[What to work on]
Look through the data below and, wherever a line carries the word "execLinkRetryCeil", please copy that line.

Records excerpted from a collection
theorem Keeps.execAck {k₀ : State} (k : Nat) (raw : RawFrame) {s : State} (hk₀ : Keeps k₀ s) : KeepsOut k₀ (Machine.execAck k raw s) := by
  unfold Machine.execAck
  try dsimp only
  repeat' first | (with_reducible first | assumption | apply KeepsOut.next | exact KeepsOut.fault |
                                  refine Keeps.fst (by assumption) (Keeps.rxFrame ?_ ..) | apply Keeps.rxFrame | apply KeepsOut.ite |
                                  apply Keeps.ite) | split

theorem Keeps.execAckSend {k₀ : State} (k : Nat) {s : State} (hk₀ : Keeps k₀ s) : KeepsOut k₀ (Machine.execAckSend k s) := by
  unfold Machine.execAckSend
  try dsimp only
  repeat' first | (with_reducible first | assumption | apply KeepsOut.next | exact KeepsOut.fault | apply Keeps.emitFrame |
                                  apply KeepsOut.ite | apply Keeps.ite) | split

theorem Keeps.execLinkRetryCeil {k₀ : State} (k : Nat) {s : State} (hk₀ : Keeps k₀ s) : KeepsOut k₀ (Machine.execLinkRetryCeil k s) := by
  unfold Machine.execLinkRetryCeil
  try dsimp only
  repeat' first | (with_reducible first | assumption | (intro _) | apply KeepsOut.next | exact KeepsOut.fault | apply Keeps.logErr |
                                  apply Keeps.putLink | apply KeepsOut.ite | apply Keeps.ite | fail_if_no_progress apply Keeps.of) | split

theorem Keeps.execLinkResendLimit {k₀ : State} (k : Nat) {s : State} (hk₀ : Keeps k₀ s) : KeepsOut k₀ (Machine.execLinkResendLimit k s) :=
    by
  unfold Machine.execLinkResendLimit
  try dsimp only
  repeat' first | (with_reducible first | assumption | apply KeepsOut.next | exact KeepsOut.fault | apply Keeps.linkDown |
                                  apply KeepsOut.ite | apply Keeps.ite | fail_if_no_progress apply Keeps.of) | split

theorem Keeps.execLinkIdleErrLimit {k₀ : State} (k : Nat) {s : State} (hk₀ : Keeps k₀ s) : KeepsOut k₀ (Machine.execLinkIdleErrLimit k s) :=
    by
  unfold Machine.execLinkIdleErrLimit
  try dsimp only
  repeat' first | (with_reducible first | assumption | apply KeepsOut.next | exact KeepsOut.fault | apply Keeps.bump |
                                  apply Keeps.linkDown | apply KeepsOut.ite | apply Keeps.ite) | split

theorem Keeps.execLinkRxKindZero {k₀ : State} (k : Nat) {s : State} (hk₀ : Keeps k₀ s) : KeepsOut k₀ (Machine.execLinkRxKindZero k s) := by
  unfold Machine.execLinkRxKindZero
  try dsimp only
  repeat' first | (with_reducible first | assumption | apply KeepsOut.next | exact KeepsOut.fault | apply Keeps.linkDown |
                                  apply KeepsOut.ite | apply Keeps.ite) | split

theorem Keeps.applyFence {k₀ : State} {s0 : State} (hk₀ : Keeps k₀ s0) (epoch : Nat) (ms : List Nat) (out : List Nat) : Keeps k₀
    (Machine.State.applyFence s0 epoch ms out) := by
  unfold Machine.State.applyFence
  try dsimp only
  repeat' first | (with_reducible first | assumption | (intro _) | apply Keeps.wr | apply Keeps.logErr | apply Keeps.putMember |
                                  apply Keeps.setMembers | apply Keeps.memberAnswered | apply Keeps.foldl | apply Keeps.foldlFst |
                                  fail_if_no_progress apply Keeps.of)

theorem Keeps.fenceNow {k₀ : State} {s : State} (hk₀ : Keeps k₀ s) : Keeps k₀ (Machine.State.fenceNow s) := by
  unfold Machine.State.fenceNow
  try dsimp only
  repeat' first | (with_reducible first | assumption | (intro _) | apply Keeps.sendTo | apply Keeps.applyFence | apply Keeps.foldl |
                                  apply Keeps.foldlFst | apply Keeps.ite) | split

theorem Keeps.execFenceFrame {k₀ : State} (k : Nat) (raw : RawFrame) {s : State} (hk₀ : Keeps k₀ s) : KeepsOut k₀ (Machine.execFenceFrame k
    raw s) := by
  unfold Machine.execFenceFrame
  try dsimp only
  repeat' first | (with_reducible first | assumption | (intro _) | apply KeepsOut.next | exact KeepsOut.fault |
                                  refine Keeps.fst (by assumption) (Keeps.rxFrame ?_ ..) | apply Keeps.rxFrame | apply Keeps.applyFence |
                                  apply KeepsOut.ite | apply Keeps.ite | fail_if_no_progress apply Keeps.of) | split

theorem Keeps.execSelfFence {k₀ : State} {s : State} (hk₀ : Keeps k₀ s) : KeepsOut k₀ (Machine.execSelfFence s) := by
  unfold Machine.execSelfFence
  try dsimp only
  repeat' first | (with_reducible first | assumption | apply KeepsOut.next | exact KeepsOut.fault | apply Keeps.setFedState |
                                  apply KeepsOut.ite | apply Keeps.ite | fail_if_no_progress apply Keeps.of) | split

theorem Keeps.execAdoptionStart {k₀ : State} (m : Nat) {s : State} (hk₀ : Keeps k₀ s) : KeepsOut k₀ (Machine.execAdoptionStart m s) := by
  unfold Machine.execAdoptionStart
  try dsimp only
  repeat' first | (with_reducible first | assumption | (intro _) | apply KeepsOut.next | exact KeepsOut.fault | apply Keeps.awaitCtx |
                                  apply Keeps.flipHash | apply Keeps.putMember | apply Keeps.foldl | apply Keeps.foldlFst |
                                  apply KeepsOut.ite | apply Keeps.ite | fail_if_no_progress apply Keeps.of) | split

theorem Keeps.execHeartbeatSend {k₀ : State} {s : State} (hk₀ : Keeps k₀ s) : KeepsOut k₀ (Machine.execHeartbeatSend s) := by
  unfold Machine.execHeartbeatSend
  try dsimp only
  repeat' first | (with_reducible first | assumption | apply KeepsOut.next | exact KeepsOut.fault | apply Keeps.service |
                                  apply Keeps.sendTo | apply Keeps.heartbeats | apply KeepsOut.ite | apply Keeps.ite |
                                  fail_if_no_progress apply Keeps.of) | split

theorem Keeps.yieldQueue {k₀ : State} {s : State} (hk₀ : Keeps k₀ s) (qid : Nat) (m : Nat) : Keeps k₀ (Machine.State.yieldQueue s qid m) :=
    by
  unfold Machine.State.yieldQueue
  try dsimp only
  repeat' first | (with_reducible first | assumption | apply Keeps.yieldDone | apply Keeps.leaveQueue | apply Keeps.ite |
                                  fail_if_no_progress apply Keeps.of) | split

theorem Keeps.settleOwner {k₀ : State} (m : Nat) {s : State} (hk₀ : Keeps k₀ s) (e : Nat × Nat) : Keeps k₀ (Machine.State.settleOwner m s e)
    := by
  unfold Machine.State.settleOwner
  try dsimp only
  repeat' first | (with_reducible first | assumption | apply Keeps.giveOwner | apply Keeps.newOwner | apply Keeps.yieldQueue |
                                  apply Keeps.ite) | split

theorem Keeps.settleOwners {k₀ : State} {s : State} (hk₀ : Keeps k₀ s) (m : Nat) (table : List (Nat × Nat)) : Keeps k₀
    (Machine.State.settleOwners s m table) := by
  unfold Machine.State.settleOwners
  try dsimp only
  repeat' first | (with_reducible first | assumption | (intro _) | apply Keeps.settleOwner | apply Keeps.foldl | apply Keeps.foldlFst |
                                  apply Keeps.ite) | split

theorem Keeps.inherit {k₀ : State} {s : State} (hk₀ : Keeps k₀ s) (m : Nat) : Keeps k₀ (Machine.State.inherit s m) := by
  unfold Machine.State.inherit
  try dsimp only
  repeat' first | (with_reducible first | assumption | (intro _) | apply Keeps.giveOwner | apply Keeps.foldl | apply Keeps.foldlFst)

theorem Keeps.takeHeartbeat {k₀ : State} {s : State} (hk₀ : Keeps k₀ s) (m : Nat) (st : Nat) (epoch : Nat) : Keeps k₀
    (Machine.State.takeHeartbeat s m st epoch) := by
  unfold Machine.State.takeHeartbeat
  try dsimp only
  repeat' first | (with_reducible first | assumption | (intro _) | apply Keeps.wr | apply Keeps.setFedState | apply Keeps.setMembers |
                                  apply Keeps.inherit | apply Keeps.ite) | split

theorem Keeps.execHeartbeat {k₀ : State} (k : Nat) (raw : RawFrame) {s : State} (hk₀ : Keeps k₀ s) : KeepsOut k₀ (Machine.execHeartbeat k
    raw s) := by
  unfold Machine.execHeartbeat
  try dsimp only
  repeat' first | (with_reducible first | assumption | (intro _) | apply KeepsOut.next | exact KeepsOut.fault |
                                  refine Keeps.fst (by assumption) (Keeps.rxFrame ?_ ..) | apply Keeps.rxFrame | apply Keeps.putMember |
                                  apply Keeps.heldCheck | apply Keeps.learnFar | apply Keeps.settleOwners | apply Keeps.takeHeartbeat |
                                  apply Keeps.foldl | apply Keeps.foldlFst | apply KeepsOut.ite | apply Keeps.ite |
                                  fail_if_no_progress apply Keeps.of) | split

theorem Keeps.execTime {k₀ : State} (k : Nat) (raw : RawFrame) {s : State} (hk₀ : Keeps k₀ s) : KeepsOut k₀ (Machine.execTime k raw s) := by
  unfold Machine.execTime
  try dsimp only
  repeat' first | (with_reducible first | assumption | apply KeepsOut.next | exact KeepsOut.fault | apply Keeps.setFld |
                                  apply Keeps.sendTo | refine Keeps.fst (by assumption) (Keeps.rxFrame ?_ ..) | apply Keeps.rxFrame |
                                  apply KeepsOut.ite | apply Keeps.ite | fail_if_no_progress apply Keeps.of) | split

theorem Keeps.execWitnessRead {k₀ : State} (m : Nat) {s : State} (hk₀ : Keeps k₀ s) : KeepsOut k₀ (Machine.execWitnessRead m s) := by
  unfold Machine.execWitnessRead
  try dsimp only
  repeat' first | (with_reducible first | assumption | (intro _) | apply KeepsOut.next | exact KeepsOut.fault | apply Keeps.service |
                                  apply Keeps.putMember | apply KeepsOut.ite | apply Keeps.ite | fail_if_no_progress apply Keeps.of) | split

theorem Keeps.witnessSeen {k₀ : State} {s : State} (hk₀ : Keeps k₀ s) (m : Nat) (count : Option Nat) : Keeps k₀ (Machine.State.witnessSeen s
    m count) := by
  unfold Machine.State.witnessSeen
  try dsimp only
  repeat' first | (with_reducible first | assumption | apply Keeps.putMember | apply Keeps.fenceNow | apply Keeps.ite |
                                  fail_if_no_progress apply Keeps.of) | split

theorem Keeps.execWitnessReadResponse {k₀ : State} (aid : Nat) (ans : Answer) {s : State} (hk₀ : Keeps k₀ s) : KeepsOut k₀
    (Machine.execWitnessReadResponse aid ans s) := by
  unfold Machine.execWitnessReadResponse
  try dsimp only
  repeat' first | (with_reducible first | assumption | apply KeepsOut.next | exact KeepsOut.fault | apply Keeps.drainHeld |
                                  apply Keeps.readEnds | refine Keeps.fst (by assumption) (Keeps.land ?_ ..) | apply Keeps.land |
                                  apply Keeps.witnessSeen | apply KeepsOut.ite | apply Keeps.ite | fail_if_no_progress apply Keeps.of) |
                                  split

[Result of this exercise]
theorem Keeps.execLinkRetryCeil {k₀ : State} (k : Nat) {s : State} (hk₀ : Keeps k₀ s) : KeepsOut k₀ (Machine.execLinkRetryCeil k s) := by
  unfold Machine.execLinkRetryCeil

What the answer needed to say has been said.